PAR-1 receptor agonism has been extensively studied in vitro and is associated with platelet activation and aggregation,8 vasodilatation,9 and angiogenesis.10 Although studies in small animals suggest that PAR-1 and PAR-2 agonism induces vasodilatation,11,12 there is significant species heterogeneity, and rodent models are of limited relevance to humans.13 Exploring the role of PAR-1 receptors in the human vasculature would deepen our understanding of the physiological role of thrombin and would be of interest in the development of new therapeutic strategies such as PAR-1 receptor antagonists14,15 and direct thrombin inhibitors.16,17
Therefore, the aims of the present study were to determine the direct in vivo vascular effects of PAR-1 agonism in the human vasculature. Specifically, we wished to assess the direct role of PAR-1 activation on platelet activation and aggregation, venous and arterial tone, and the release of endothelium-derived factors in vivo in humans.

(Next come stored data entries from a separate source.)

/-- MARK, REWIND, RELEASE, RESET (R212 Table 8.7). -/
def qMark (q : Queue) : Queue := if q.frozen then q else { q with mark := some q.rd }
def qRewind (q : Queue) : Queue := if q.frozen then q else { q with rd := q.mark.getD 0 }
def qRelease (q : Queue) : Queue :=
  if q.frozen then q
  else
    let ws := q.words.drop q.rd
    { q with words := ws, rd := 0, off := if ws.isEmpty then 0 else (q.off + q.rd) % 8
             mark := match q.mark with | some k => if k < q.rd then none else some (k - q.rd) | none => none }
def qReset (q : Queue) : Queue :=
  if q.frozen then q
  else { q with words := [], off := 0, rd := 0, mark := none, opn := false, openWords := 0, trunc := false }

/-- A wide read (R211): the bytes padded to 32, the tag, and the queue with RD advanced; EMPTY at the end. -/
def qRead (poison : Bool) (q : Queue) : (List Nat × Nat) × Queue :=
  if q.frozen then ((List.replicate 32 0, 256), q)
  else if qClosed q ≤ q.rd then ((List.replicate 32 0, 0), q)
  else match q.words[q.rd]? with
    | none => ((List.replicate 32 0, 0), q)
    | some w =>
      (((w.bytes ++ List.replicate 32 0).take 32,
        w.bytes.length + 64 * b2n w.last + 128 * b2n w.trunc + 256 * b2n poison),
       { q with rd := q.rd + 1, poison := q.poison || poison })

/-! ### Queues in the state -/

/-- Frame store IDs (Table 8.4): the store number. -/
def frameStoreOf (q : Nat) : Option Nat :=
  if 0xFF800 ≤ q ∧ q < 0xFFC00 then some (q - 0xFF800)
  else if 0xFFC00 ≤ q ∧ q < 0x100000 then some (q - 0xFFC00 + 1024)
  else if 0xFF7C0 ≤ q ∧ q < 0xFF800 then some (q - 0xFF7C0 + 2048) else none
def isFrameStore (q : Nat) : Bool := (frameStoreOf q).isSome

def getQ (s : State) (q : Nat) : Queue := cget {} s.q.queues q
def putQ (q : Nat) (v : Queue) (s : State) : State := { s with q := { s.q with queues := cset {} s.q.queues q v } }
/-- Does the ID name a queue of a group (R201)? -/
def qNamed (s : State) (q : Nat) : Bool := (qGroup s.img q).isSome
/-- Kind of a queue (Table 8.2): its group's, FRAME for a frame store, 0 for none. -/
def qKind (s : State) (q : Nat) : Nat :=
  match qGroup s.img q with | some k => qgKind s.img k | none => if isFrameStore q then 5 else 0
/-- A queue of a slot or head, which the host reaches no more than a frame store (09 R241, 10 R255): the bytes of the
section's entry that names it. -/
def blockEntry (g : Img) (q : Nat) : Option (List Nat) :=
  match (List.range 256).find? (fun n => slotUsed g n && (slotOutQ g n == q || slotMidQ g n == q)) with
  | some n => some ((List.range 16).map (fun i => secByteOf g Sec.slot (16 * n + i)))
  | none => ((List.range 64).find? (fun h => headUsed g h && headWorkQ g h == q)).map (fun h =>
      (List.range 16).map (fun i => secByteOf g Sec.head (16 * h + i)))
def blockQueue (g : Img) (q : Nat) : Bool := (blockEntry g q).isSome
def hostBarred (s : State) (q : Nat) : Bool := isFrameStore q || blockQueue s.img q
/-- CAP: what the host has set, else DEF_CAP (R202); twice the buffer for a frame store in use (R221); for a queue of a
slot or head what its section is sized to at step 8, which the spec does not state (09 R241, 10 R255). -/
def qCap (s : State) (q : Nat) : Nat :=
  match frameStoreOf q with
  | some n => if storeUsed s.img n then 2 * storeCells s.img n else 0
  | none => match blockEntry s.img q with
    | some b => Config.blockCap b q
    | none => match (getQ s q).cap with
      | some c => c
      | none => match qGroup s.img q with | some k => qgDefCap s.img k | none => 0
/-- Stack of a queue's cells. -/
def qStack (s : State) (q : Nat) : Nat :=
  match qGroup s.img q with
  | some k => qgStack s.img k
  | none => match frameStoreOf q with | some n => frameStack s.img n | none => q % 4
/-- Frames that a frame store holds: the reader's, and closed ones it has not taken (R222, R223). -/
def storeFrames (s : State) (n : Nat) : Nat × Nat :=
  let two (a b : Bool) : Nat × Nat := (b2n a, b2n b)
  if n < 1024 then
    let f := (cget {} s.xp.dests (ownInst s.img (resId 7 n)) : Dest).fs
    if storeUsed s.img n then two f.shown.isSome f.newest.isSome else (0, 0)
  else if n < 2048 then
    let l : LayerSt := cget {} s.comp.layers (n - 1024)
    two l.shown.isSome l.closed.isSome
  else
    let h : HeadSt := cget {} s.comp.heads (n - 2048)
    two h.shown.isSome h.closed.isSome
/-- Tasks not yet complete, with the kernel data they read in the queues of their slots. -/
def liveTasks (s : State) : List Task :=
  s.eng.waiting.flatMap (·.2) ++ s.eng.deques.flatMap (·.2) ++ s.eng.running.map (·.2)
/-- Does a queue of a slot or head hold nothing: no finished band, no band between kernels, no decoded block? -/
def blockEmpty (s : State) (q : Nat) : Bool :=
  s.eng.slots.all (fun e => slotOutQ s.img e.1 != q || (e.2.cur.all (·.done.isEmpty) && e.2.old.all (·.done.isEmpty)))
    && (liveTasks s).all (fun t => t.head || slotMidQ s.img t.obj != q || t.kernel == 2)
    && s.comp.heads.all (fun e => headWorkQ s.img e.1 != q || e.2.work.isEmpty)
/-- CELLS and RECORDS of any queue. How a slot or head divides its bands and blocks into records is not stated: while
its queue holds any, both are free values (log entry 137). -/
def qCellsOf (s : State) (q : Nat) : Nat :=
  match frameStoreOf q with
  | some n => let f := storeFrames s n; (f.1 + f.2) * storeCells s.img n
  | none => if blockQueue s.img q then (if blockEmpty s q then 0 else 1 + freeValue s % max 1 (qCap s q)) else qCells (getQ s q)
def qRecordsOf (s : State) (q : Nat) : Nat :=
  match frameStoreOf q with
  | some n => let f := storeFrames s n; f.1 + f.2
  | none => if blockQueue s.img q then (if blockEmpty s q then 0 else 1 + freeValue s % max 1 (8 * qCap s q)) else qRecords (getQ s q)
/-- Does the queue hold a hot slot (R205)? -/
def qHot (s : State) (q : Nat) : Bool :=
  hasSec s.img Sec.queue && (List.range 16384).any (fun k => hotEntry s.img k == q)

Fifty-two healthy male and female nonsmokers (age, 20 to 38 years) were recruited into the study (Table 1). Participants had not been taking any regular medications, over-the-counter medications, herbal supplements, or vitamins. They did not have clinically significant coexisting conditions, including hypertension, hyperlipidemia, diabetes mellitus, asthma, and coagulopathy, and had not suffered a recent infective or inflammatory condition. The study was approved by the local research ethics committee and conducted in accordance with the Declaration of Helsinki and with the written informed consent of all volunteers.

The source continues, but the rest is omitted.